Institute for Theoretical Physics, KULeuven, Celestijnenlaan 200D, B-3001 Leuven, Belgium.
BMC Bioinformatics. 2011 Dec 2;12:464. doi: 10.1186/1471-2105-12-464.
Several preprocessing methods are available for the analysis of Affymetrix Genechips arrays. The most popular algorithms analyze the measured fluorescence intensities with statistical methods. Here we focus on a novel algorithm, AffyILM, available from Bioconductor, which relies on inputs from hybridization thermodynamics and uses an extended Langmuir isotherm model to compute transcript concentrations. These concentrations are then employed in the statistical analysis. We compared the performance of AffyILM and other traditional methods both in the old and in the newest generation of GeneChips.
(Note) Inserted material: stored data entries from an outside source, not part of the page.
-- ==== Sys2Proof/Machine/Outputs.lean ====
section
/-! DEFINITION. The outputs of a run (R117, R121, R153, R154). -/

namespace Sys2Proof.Machine

/-- The trace (R153): the program counter and the body of every slot, in order. The text of a real instruction is the
excluded writer's (D25); a bubble's display name is the "NOP" of its metadata (R126). -/
def State.trace (s : State) : List (PC × Body) := s.seq.map fun e => (e.programCounter, e.body)

/-- The number of decoded instructions given to the run: its real entries (R25, R154; log entry 22). -/
def State.original (s : State) : Nat := s.seq.countP (·.isReal)

/-- The number of slots, bubbles among them (R154). -/
def State.final (s : State) : Nat := s.seq.length

/-- The number of bubbles, `final - original` (R154). -/
def State.bubbles (s : State) : Nat := s.final - s.original

/-- The mode label (R154). -/
inductive ModeLabel where
  | data | control | integrated | noControl
deriving DecidableEq, Repr

/-- The label of two switches (R154; D21, log entry 20). -/
def modeLabel (cfg : Cfg) : ModeLabel :=
  match cfg.dataHazardEnabled, cfg.controlHazardEnabled with
  | true, false => .data
  | false, true => .control
  | true, true => .integrated
  | false, false => .noControl

/-- The label's text (R154). -/
def ModeLabel.text : ModeLabel → String
  | .data => "DATA"
  | .control => "CONTROL"
  | .integrated => "INTEGRATED"
  | .noControl => "NO CONTROL"

/-- An exact rational percentage, a fraction in lowest terms (log entry 14). -/
structure Percent where
  num : Nat
  den : Nat
deriving DecidableEq, Repr

/-- The overhead `bubbles / original * 100`, exact; `none` for an empty program (R154, D22). -/
def overhead (bubbles original : Nat) : Option Percent :=
  if original = 0 then none
  else
    let g := Nat.gcd (bubbles * 100) original
    some { num := bubbles * 100 / g, den := original / g }

/-- The summary (R154). -/
structure Summary where
  original : Nat
  final : Nat
  bubbles : Nat
  overhead : Option Percent
  label : ModeLabel
  forwarding : Bool
deriving DecidableEq, Repr

/-- The summary of a state. -/
def State.summary (s : State) : Summary :=
  { original := s.original, final := s.final, bubbles := s.bubbles, overhead := overhead s.bubbles s.original
    label := modeLabel s.cfg, forwarding := s.cfg.forwarding }

/-- What a run reports (R3, R153, R154): the trace, the summary, the cycle count. -/
structure Report where
  trace : List (PC × Body)
  summary : Summary
  cycles : Nat
deriving DecidableEq, Repr

/-- The outputs: produced at the end of the run, none readable during it (R117). -/
def State.report? (s : State) : Option Report :=
  if s.done then some { trace := s.trace, summary := s.summary, cycles := s.cycle } else none

end Sys2Proof.Machine
end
Tissue mixture and Latin Square datasets (provided by Affymetrix) were used to assess the performances of the differential expression analysis depending on the preprocessing strategy. A correlation analysis conducted on the tissue mixture data reveals that the median-polish algorithm allows to best summarize AffyILM concentrations computed at the probe-level. Those correlation results are equivalent to the best correlations observed using popular preprocessing methods relying on intensity values. The performances of each tested preprocessing algorithm were quantified using the Latin Square HG-U133A dataset, thanks to the comparison of differential analysis results with the list of spiked genes. The figures of merit generated illustrates that the performances associated to AffyILM(medianpolish), inferred from the present statistical analysis, are comparable to the best performing strategies previously reported.
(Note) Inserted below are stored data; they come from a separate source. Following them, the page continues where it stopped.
-- ==== Sys2Proof/Laws/PerInstr.lean ====
section
/-! SUPPORT. The family LowOpcodeBits, one lemma per instruction: the word the encoder builds has the instruction's
opcode in its low seven bits, and that opcode is dispatched to the instruction's format (R50, R51). -/

namespace Sys2Proof.Laws.LowOpcodeBits

/-- The low seven bits of the encoded word are the opcode, and the opcode is dispatched to the format. -/
def Statement (i : Instr) : Prop :=
  i.wf = true → opcodeOf (encode i) = i.opcode ∧ fmtOf i.opcode = some i.fmt

theorem add (rd : Reg) (rs1 : Reg) (rs2 : Reg) : Statement (.add rd rs1 rs2) :=
  fun _ => ⟨(fields_encodeR ..).1, rfl⟩

theorem sub (rd : Reg) (rs1 : Reg) (rs2 : Reg) : Statement (.sub rd rs1 rs2) :=
  fun _ => ⟨(fields_encodeR ..).1, rfl⟩

theorem sll (rd : Reg) (rs1 : Reg) (rs2 : Reg) : Statement (.sll rd rs1 rs2) :=
  fun _ => ⟨(fields_encodeR ..).1, rfl⟩

theorem slt (rd : Reg) (rs1 : Reg) (rs2 : Reg) : Statement (.slt rd rs1 rs2) :=
  fun _ => ⟨(fields_encodeR ..).1, rfl⟩

theorem sltu (rd : Reg) (rs1 : Reg) (rs2 : Reg) : Statement (.sltu rd rs1 rs2) :=
  fun _ => ⟨(fields_encodeR ..).1, rfl⟩

theorem xor (rd : Reg) (rs1 : Reg) (rs2 : Reg) : Statement (.xor rd rs1 rs2) :=
  fun _ => ⟨(fields_encodeR ..).1, rfl⟩

theorem srl (rd : Reg) (rs1 : Reg) (rs2 : Reg) : Statement (.srl rd rs1 rs2) :=
  fun _ => ⟨(fields_encodeR ..).1, rfl⟩

theorem sra (rd : Reg) (rs1 : Reg) (rs2 : Reg) : Statement (.sra rd rs1 rs2) :=
  fun _ => ⟨(fields_encodeR ..).1, rfl⟩

theorem or (rd : Reg) (rs1 : Reg) (rs2 : Reg) : Statement (.or rd rs1 rs2) :=
  fun _ => ⟨(fields_encodeR ..).1, rfl⟩

theorem and (rd : Reg) (rs1 : Reg) (rs2 : Reg) : Statement (.and rd rs1 rs2) :=
  fun _ => ⟨(fields_encodeR ..).1, rfl⟩

theorem addi (rd : Reg) (rs1 : Reg) (imm : BitVec 12) : Statement (.addi rd rs1 imm) :=
  fun _ => ⟨(fields_encodeI ..).1, rfl⟩

theorem slti (rd : Reg) (rs1 : Reg) (imm : BitVec 12) : Statement (.slti rd rs1 imm) :=
  fun _ => ⟨(fields_encodeI ..).1, rfl⟩

theorem sltiu (rd : Reg) (rs1 : Reg) (imm : BitVec 12) : Statement (.sltiu rd rs1 imm) :=
  fun _ => ⟨(fields_encodeI ..).1, rfl⟩

theorem xori (rd : Reg) (rs1 : Reg) (imm : BitVec 12) : Statement (.xori rd rs1 imm) :=
  fun _ => ⟨(fields_encodeI ..).1, rfl⟩

theorem ori (rd : Reg) (rs1 : Reg) (imm : BitVec 12) : Statement (.ori rd rs1 imm) :=
  fun _ => ⟨(fields_encodeI ..).1, rfl⟩

theorem andi (rd : Reg) (rs1 : Reg) (imm : BitVec 12) : Statement (.andi rd rs1 imm) :=
  fun _ => ⟨(fields_encodeI ..).1, rfl⟩

theorem slli (rd : Reg) (rs1 : Reg) (imm : BitVec 12) : Statement (.slli rd rs1 imm) :=
  fun _ => ⟨(fields_encodeI ..).1, rfl⟩

theorem srli (rd : Reg) (rs1 : Reg) (imm : BitVec 12) : Statement (.srli rd rs1 imm) :=
  fun _ => ⟨(fields_encodeI ..).1, rfl⟩

theorem srai (rd : Reg) (rs1 : Reg) (imm : BitVec 12) : Statement (.srai rd rs1 imm) :=
  fun _ => ⟨(fields_encodeI ..).1, rfl⟩

theorem lb (rd : Reg) (rs1 : Reg) (imm : BitVec 12) : Statement (.lb rd rs1 imm) :=
  fun _ => ⟨(fields_encodeI ..).1, rfl⟩

theorem lh (rd : Reg) (rs1 : Reg) (imm : BitVec 12) : Statement (.lh rd rs1 imm) :=
  fun _ => ⟨(fields_encodeI ..).1, rfl⟩

theorem lw (rd : Reg) (rs1 : Reg) (imm : BitVec 12) : Statement (.lw rd rs1 imm) :=
  fun _ => ⟨(fields_encodeI ..).1, rfl⟩

theorem lbu (rd : Reg) (rs1 : Reg) (imm : BitVec 12) : Statement (.lbu rd rs1 imm) :=
  fun _ => ⟨(fields_encodeI ..).1, rfl⟩

theorem lhu (rd : Reg) (rs1 : Reg) (imm : BitVec 12) : Statement (.lhu rd rs1 imm) :=
  fun _ => ⟨(fields_encodeI ..).1, rfl⟩

theorem jalr (rd : Reg) (rs1 : Reg) (imm : BitVec 12) : Statement (.jalr rd rs1 imm) :=
  fun _ => ⟨(fields_encodeI ..).1, rfl⟩

theorem sb (rs1 : Reg) (rs2 : Reg) (imm : BitVec 12) : Statement (.sb rs1 rs2 imm) :=
  fun _ => ⟨(fields_encodeS ..).1, rfl⟩

theorem sh (rs1 : Reg) (rs2 : Reg) (imm : BitVec 12) : Statement (.sh rs1 rs2 imm) :=
  fun _ => ⟨(fields_encodeS ..).1, rfl⟩

theorem sw (rs1 : Reg) (rs2 : Reg) (imm : BitVec 12) : Statement (.sw rs1 rs2 imm) :=
  fun _ => ⟨(fields_encodeS ..).1, rfl⟩

theorem beq (rs1 : Reg) (rs2 : Reg) (imm : BitVec 13) : Statement (.beq rs1 rs2 imm) :=
  fun h => ⟨(fields_encodeB _ _ _ _ _ h).1, rfl⟩

theorem bne (rs1 : Reg) (rs2 : Reg) (imm : BitVec 13) : Statement (.bne rs1 rs2 imm) :=
  fun h => ⟨(fields_encodeB _ _ _ _ _ h).1, rfl⟩

theorem blt (rs1 : Reg) (rs2 : Reg) (imm : BitVec 13) : Statement (.blt rs1 rs2 imm) :=
  fun h => ⟨(fields_encodeB _ _ _ _ _ h).1, rfl⟩

theorem bge (rs1 : Reg) (rs2 : Reg) (imm : BitVec 13) : Statement (.bge rs1 rs2 imm) :=
  fun h => ⟨(fields_encodeB _ _ _ _ _ h).1, rfl⟩

theorem bltu (rs1 : Reg) (rs2 : Reg) (imm : BitVec 13) : Statement (.bltu rs1 rs2 imm) :=
  fun h => ⟨(fields_encodeB _ _ _ _ _ h).1, rfl⟩

theorem bgeu (rs1 : Reg) (rs2 : Reg) (imm : BitVec 13) : Statement (.bgeu rs1 rs2 imm) :=
  fun h => ⟨(fields_encodeB _ _ _ _ _ h).1, rfl⟩

theorem lui (rd : Reg) (imm : BitVec 20) : Statement (.lui rd imm) :=
  fun _ => ⟨(fields_encodeU ..).1, rfl⟩

theorem auipc (rd : Reg) (imm : BitVec 20) : Statement (.auipc rd imm) :=
  fun _ => ⟨(fields_encodeU ..).1, rfl⟩

theorem jal (rd : Reg) (imm : BitVec 21) : Statement (.jal rd imm) :=
  fun h => ⟨(fields_encodeJ _ _ _ h).1, rfl⟩

theorem unknownR (rd : Reg) (funct3 : Funct3) (rs1 : Reg) (rs2 : Reg) (funct7 : Funct7) : Statement (.unknownR rd funct3 rs1 rs2 funct7) :=
  fun _ => ⟨(fields_encodeR ..).1, rfl⟩

theorem unknownIOpImm (rd : Reg) (funct3 : Funct3) (rs1 : Reg) (imm : BitVec 12) : Statement (.unknownIOpImm rd funct3 rs1 imm) :=
  fun _ => ⟨(fields_encodeI ..).1, rfl⟩

theorem unknownILoad (rd : Reg) (funct3 : Funct3) (rs1 : Reg) (imm : BitVec 12) : Statement (.unknownILoad rd funct3 rs1 imm) :=
  fun _ => ⟨(fields_encodeI ..).1, rfl⟩

theorem unknownIJalr (rd : Reg) (funct3 : Funct3) (rs1 : Reg) (imm : BitVec 12) : Statement (.unknownIJalr rd funct3 rs1 imm) :=
  fun _ => ⟨(fields_encodeI ..).1, rfl⟩

theorem unknownS (funct3 : Funct3) (rs1 : Reg) (rs2 : Reg) (imm : BitVec 12) : Statement (.unknownS funct3 rs1 rs2 imm) :=
  fun _ => ⟨(fields_encodeS ..).1, rfl⟩

theorem unknownB (funct3 : Funct3) (rs1 : Reg) (rs2 : Reg) (imm : BitVec 13) : Statement (.unknownB funct3 rs1 rs2 imm) :=
  fun h => ⟨(fields_encodeB _ _ _ _ _ (Bool.and_eq_true_iff.mp h).2).1, rfl⟩

end Sys2Proof.Laws.LowOpcodeBits
end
Converting probe intensities to estimates of target concentrations prior to the statistical analysis, AffyILM(medianpolish) is one of the best performing strategy currently available. Using hybridization theory, probe-level estimates of target concentrations should be identically distributed. In the future, a probe-level multivariate analysis of the concentrations should be compared to the univariate analysis of probe-set summarized expression data.
有几种预处理方法可用于分析 Affymetrix Genechips 阵列。最流行的算法是用统计方法分析测量的荧光强度。在这里,我们关注一种新的算法,即 Bioconductor 提供的 AffyILM,它依赖于杂交热力学的输入,并使用扩展的朗缪尔等温模型来计算转录物浓度。然后,这些浓度被用于统计分析。我们比较了 AffyILM 和其他传统方法在旧一代和最新一代 GeneChips 中的性能。
使用组织混合物和拉丁方数据集(由 Affymetrix 提供)来评估根据预处理策略的差异表达分析的性能。对组织混合物数据进行的相关分析表明,中值-抛光算法允许最好地总结在探针水平计算的 AffyILM 浓度。这些相关结果与使用基于强度值的流行预处理方法观察到的最佳相关结果相当。使用拉丁方 HG-U133A 数据集,通过比较差异分析结果与添加基因列表,对每种测试的预处理算法的性能进行了量化。生成的质量度量值表明,从本统计分析推断的 AffyILM(中值-抛光)的性能与之前报道的最佳性能策略相当。
在进行统计分析之前,将探针强度转换为目标浓度的估计值,AffyILM(中值-抛光)是目前可用的性能最佳的策略之一。使用杂交理论,目标浓度的探针级估计值应该是相同分布的。在未来,应该对浓度的探针级多元分析与探针集汇总表达数据的单变量分析进行比较。